- Born: 12 October 1953 (age 72) Amsterdam, Netherlands
- Education: University of Amsterdam; Leiden University;
- Scientific career
- Workplaces: University of Chicago; New York University;

= Theo van den Hout =

Dutch-American scientist (born 1953)

Theo P. J. van den Hout (born 12 October 1953) is a Dutch-American historian and author. Van den Hout is currently the Arthur and Joann Rasmussen professor of Western Civilization and of Hittite and Anatolian Languages at the Institute for the Study of Ancient Cultures of the University of Chicago.

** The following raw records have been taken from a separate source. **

theorem kept_execTimeEventDue (h_regs : ¬ K .regs) (h_out : ¬ K .out) (h_host : ¬ K .host) (x0 : Fin 16) (x1 : BitVec
    16) (h : Kept K a s) :
    ∃ t, execTimeEventDue x0 x1 s = .next t ∧ Kept K a t := by
  unfold execTimeEventDue
  refine ⟨_, rfl, ?_⟩
  with_reducible repeat' first
    | (assumption) | (intro) | (apply kept_live) | (apply kept_timeEventDue) | (apply kept_foldl)
    | (apply kept_foldl_snd) | (apply kept_foldl_fst) | (apply kept_ite) | (dsimp only) | (split)

theorem kept_execBoostEnd (h_regs : ¬ K .regs) (h_out : ¬ K .out) (h_host : ¬ K .host) (h_err : ¬ K .err)
    (h_psq : ¬ K .psq) (h_stn : ¬ K .stn) (h_nvm : ¬ K .nvm) (h_staySeq : ¬ K .staySeq) (h_clk : ¬ K .clk)
    (h_net : ¬ K .net) (x0 : Fin 8) (x1 : Fin 40) (h : Kept K a s) :
    ∃ t, execBoostEnd x0 x1 s = .next t ∧ Kept K a t := by
  unfold execBoostEnd
  refine ⟨_, rfl, ?_⟩
  with_reducible repeat' first
    | (assumption) | (intro) | (apply kept_stnLive) | (apply kept_boostEnd) | (apply kept_foldl)
    | (apply kept_foldl_snd) | (apply kept_foldl_fst) | (apply kept_ite) | (dsimp only) | (split)

theorem kept_execReloadDone (h_regs : ¬ K .regs) (h_free : ¬ K .free) (h_out : ¬ K .out) (h_host : ¬ K .host)
    (h_err : ¬ K .err) (h_psq : ¬ K .psq) (h_stn : ¬ K .stn) (h_nvm : ¬ K .nvm) (h_staySeq : ¬ K .staySeq)
    (h_dram : ¬ K .dram) (h_clk : ¬ K .clk) (h_net : ¬ K .net) (x0 : Fin 8) (x1 : Nat) (h : Kept K a s) :
    ∃ t, execReloadDone x0 x1 s = .next t ∧ Kept K a t := by
  unfold execReloadDone
  refine ⟨_, rfl, ?_⟩
  with_reducible repeat' first
    | (assumption) | (intro) | (apply kept_stnLive) | (apply kept_reloadDone) | (apply kept_foldl)
    | (apply kept_foldl_snd) | (apply kept_foldl_fst) | (apply kept_ite) | (dsimp only) | (split)

theorem kept_execReloadStart (h_regs : ¬ K .regs) (h_stn : ¬ K .stn) (x0 : Fin 8) (h : Kept K a s) :
    ∃ t, execReloadStart x0 s = .next t ∧ Kept K a t := by
  unfold execReloadStart
  refine ⟨_, rfl, ?_⟩
  with_reducible repeat' first
    | (assumption) | (intro) | (apply kept_stnLive) | (apply kept_reloadStart) | (apply kept_foldl)
    | (apply kept_foldl_snd) | (apply kept_foldl_fst) | (apply kept_ite) | (dsimp only) | (split)

theorem kept_execTableWrite (h_regs : ¬ K .regs) (h_stn : ¬ K .stn) (x0 : BitVec 26) (x1 : Sys2Proof.Word)
    (h : Kept K a s) :
    ∃ t, execTableWrite x0 x1 s = .next t ∧ Kept K a t := by
  unfold execTableWrite
  refine ⟨_, rfl, ?_⟩
  with_reducible repeat' first
    | (assumption) | (intro) | (apply kept_hostAt) | (apply kept_tableWrite) | (apply kept_foldl)
    | (apply kept_foldl_snd) | (apply kept_foldl_fst) | (apply kept_ite) | (dsimp only) | (split)
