-- ==== Sys2Proof/Tests/Slice0.lean ====
section
/-!
SUPPORT. Small states for tests, values worked out by hand from the spec, ill-formed terms that WellFormed refuses, and for
every statement with hypotheses a state and operands that meet them, clause by clause.
-/

set_option Elab.async false

namespace Sys2Proof.Tests

open Sys2Proof.Machine Sys2Proof.Machine.Reg

/-- `s` with fields at values. -/
def poke (l : List (Fld × Nat)) (s : State) : State := l.foldl (fun s e => s.p e.1 e.2) s

/-- A rigged block with fields at values. -/
def rig (l : List (Fld × Nat)) : State := poke ((CHIP_RIGSTAT_STATE, 3) :: l) State.reset

/-- A block in LOADING from a source. -/
def loading (src : Nat) : State := { State.reset.p CHIP_RIGSTAT_STATE 1 with rig := { load := src } }

/-- A HEADER of 256 bytes for the MLV-9120 that breaks no rule (R28, R32). -/
def sampleHeader : List Byte :=
  leBytes 4 0x47524C4D ++ [0, 2, 0, 1] ++ leBytes 4 480 ++ [0x20, 0x91, 0xA0, 0] ++ leBytes 4 1 ++ List.replicate 12 0
    ++ [7] ++ List.replicate 31 0
    ++ [(1, 0, 256), (2, 256, 0), (3, 256, 0), (5, 256, 8), (8, 272, 0), (9, 272, 0), (0xF, 272, 208)].flatMap
      (fun e => leBytes 4 e.1 ++ leBytes 4 e.2.1 ++ leBytes 4 e.2.2) ++ List.replicate 108 0

/-- A block with an open session, an engine state and pair `q` on with one entry waiting. -/
def host (eng q : Nat) (l : List (Fld × Nat)) : State :=
  rig ([(REP_STAT_ENGINE, eng), (REP_STAT_SESSION, 1), (REP_STAT_VERSION, 0x200), (REP_QCFG_ENABLE q, 1),
    (REP_QCFG_SQ_LOG2 q, 4), (REP_QCFG_CQ_LOG2 q, 4), (REP_QSQT_TAIL q, 1)] ++ l)

/-- A band of one line of four zero bytes: header, a stored DEFLATE block, trailer (R93-R97). -/
def sampleBand : List Byte :=
  [0x42, 0x52, 0, 1, 2, 0, 1, 0, 32, 0, 0, 0, 0, 0, 0, 0] ++ [1, 4, 0, 0xFB, 0xFF, 0, 0, 0, 0]
    ++ leBytes 4 (crc32c [0, 0, 0, 0]).toNat ++ leBytes 4 9

/-! ## Ill-formed commands: every check of WellFormed refuses one -/

theorem test_wf_registerWrite : WellFormed (.registerWrite 0x111013 15 0) = false := by decide
theorem test_wf_qspiHeaderRead : WellFormed (.qspiHeaderRead (List.replicate 255 0)) = false := by decide +kernel
theorem test_wf_apertureWrite : [0x118002#26, 0x117FFC#26, 0x120000#26].all (fun o => !WellFormed (.apertureWrite o 0)) = true := by decide
theorem test_wf_bar2Access : [Instr.bar2Access 0 1 (some [0]) false, .bar2Access 0 0 (some []) false, .bar2Access 0 0 none false,
    .bar2Access 0 1 none true].all (fun i => !WellFormed i) = true := by decide
theorem test_wf_bar2Access_long : WellFormed (.bar2Access 0 0 (some (List.replicate 4097 0)) false) = false := by decide +kernel
theorem test_wf_csiPacket : WellFormed (.csiPacket 0 0 0 0 true (List.replicate 65536 0)) = false := by
  show decide ((List.replicate 65536 (0 : BitVec 20)).length ≤ 65535) = false
  rw [List.length_replicate]
  decide
theorem test_wf_mcIpdDone : WellFormed (.mcIpdDone 0 (List.replicate 11 [])) = false := by decide
theorem test_wf_ethFrameRx : WellFormed (.ethFrameRx 0 true (List.replicate 1537 0)) = false := by decide +kernel
theorem test_wf_dramRead : [Instr.dramRead 0 0 0 false, .dramRead 1 64 0 false].all (fun i => !WellFormed i) = true := by decide
theorem test_wf_dramWrite : WellFormed (.dramWrite 0 [] false) = false := by decide
theorem test_wf_dramWrite_long : WellFormed (.dramWrite 0 (List.replicate 4097 0) false) = false := by decide +kernel
theorem test_wf_dmaDescFetch : WellFormed (.dmaDescFetch 0 (some (List.replicate 31 0))) = false := by decide
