-- ==== Sys2Proof/Machine/Ops.lean ====
section
/-! DEFINITION. The operations that every block shares: timers, saturating counts, the writing of a record, a draw from the
LFSR, and the guard that holds every command back until COLD_START has run. -/

namespace Sys2Proof.Machine

/-! ### Timers and counts -/

/-- A timer is due when it runs and has no time left (log 4). -/
def due (t : Timer) : Bool := t == some 0

/-- One millisecond off a running timer (00, Time). -/
def tickTimer (t : Timer) : Timer := t.map (· - 1)

/-- A count that rises by `by_` and saturates at `limit` (00, Arithmetic). -/
def satAdd (limit n by_ : Nat) : Nat := min limit (n + by_)

/-- A 16-bit counter one up, saturating (R3, R109, R123). -/
def count16 (n : Nat) : Nat := satAdd 65535 n 1

/-- An 8-bit counter one up, saturating (R93). -/
def count8 (n : Nat) : Nat := satAdd 255 n 1

/-! ### The station -/

/-- The settings in force (R177). -/
def State.cfg (s : State) : Settings := s.svp.settings

/-- Whether the cold start order has run: the service state leaves STARTING at its step 7 (R179, R182). -/
def State.started (s : State) : Bool := s.svp.service != .starting

/-- What a command does once the station has started; until COLD_START has run, every other command is discarded
(R111, R170, R179; log 2). -/
def State.whenStarted (s : State) (f : State → State) : State := if s.started then f s else s

/-- Apply an effect only when a condition holds; an event whose condition does not hold has no effect (log 4). -/
def State.onlyIf (s : State) (c : Bool) (f : State → State) : State := if c then f s else s

/-! ### The memory link (R160, R175) -/

/-- The last byte of the write on the link has gone: no more than its 20 ms are left (R160, R175). -/
def Svp.lastByteGone (v : Svp) : Bool := v.linkTimer.any fun left => decide (left ≤ 20)

/-! ### Records (R163, R166) -/

/-- The RCS writes a record: it takes the next number and the station time, goes to the newest end of the ring, pushes out
the oldest of 64, and raises the unread count, which saturates at 64 (R163, R166). -/
def State.record (s : State) (body : RecordBody) : State :=
  s.withRcs fun r =>
    { ring := (r.ring ++ [(⟨r.next, s.now, body⟩ : EventRecord)]).drop (r.ring.length + 1 - 64)
      next := r.next + 1
      unread := satAdd 64 r.unread 1 }

/-! ### Draws (R89) -/

/-- One advance of the LFSR (R89). -/
def State.advanceLfsr (s : State) : State := s.withChc fun c => { c with lfsr := lfsrAdvance c.lfsr }

/-- The value that the next draw hands out; a draw is `advanceLfsr` and then the register (R89). -/
def State.drawn (s : State) : Nat := (lfsrAdvance s.chc.lfsr).toNat

end Sys2Proof.Machine
end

He is the author of several books, including: A History of Hittite Literacy: Writing and Reading in Late Bronze Age Anatolia 1650–1200 BC (Cambridge University Press, 2020) and The Elements of Hittite (Cambridge University Press, 2011). In addition to this he is the editor of the Chicago Hittite Dictionary of the University of Chicago. He has also appeared in several documentaries, including Lost Cities of the Ancients (2006).

Van den Hout is a corresponding member of the Royal Netherlands Academy of Arts and Sciences, a 2016 Fellow of the John Simon Guggenheim Memorial Foundation as well as a Senior Fellow at the Institute for the Study of the Ancient World at New York University.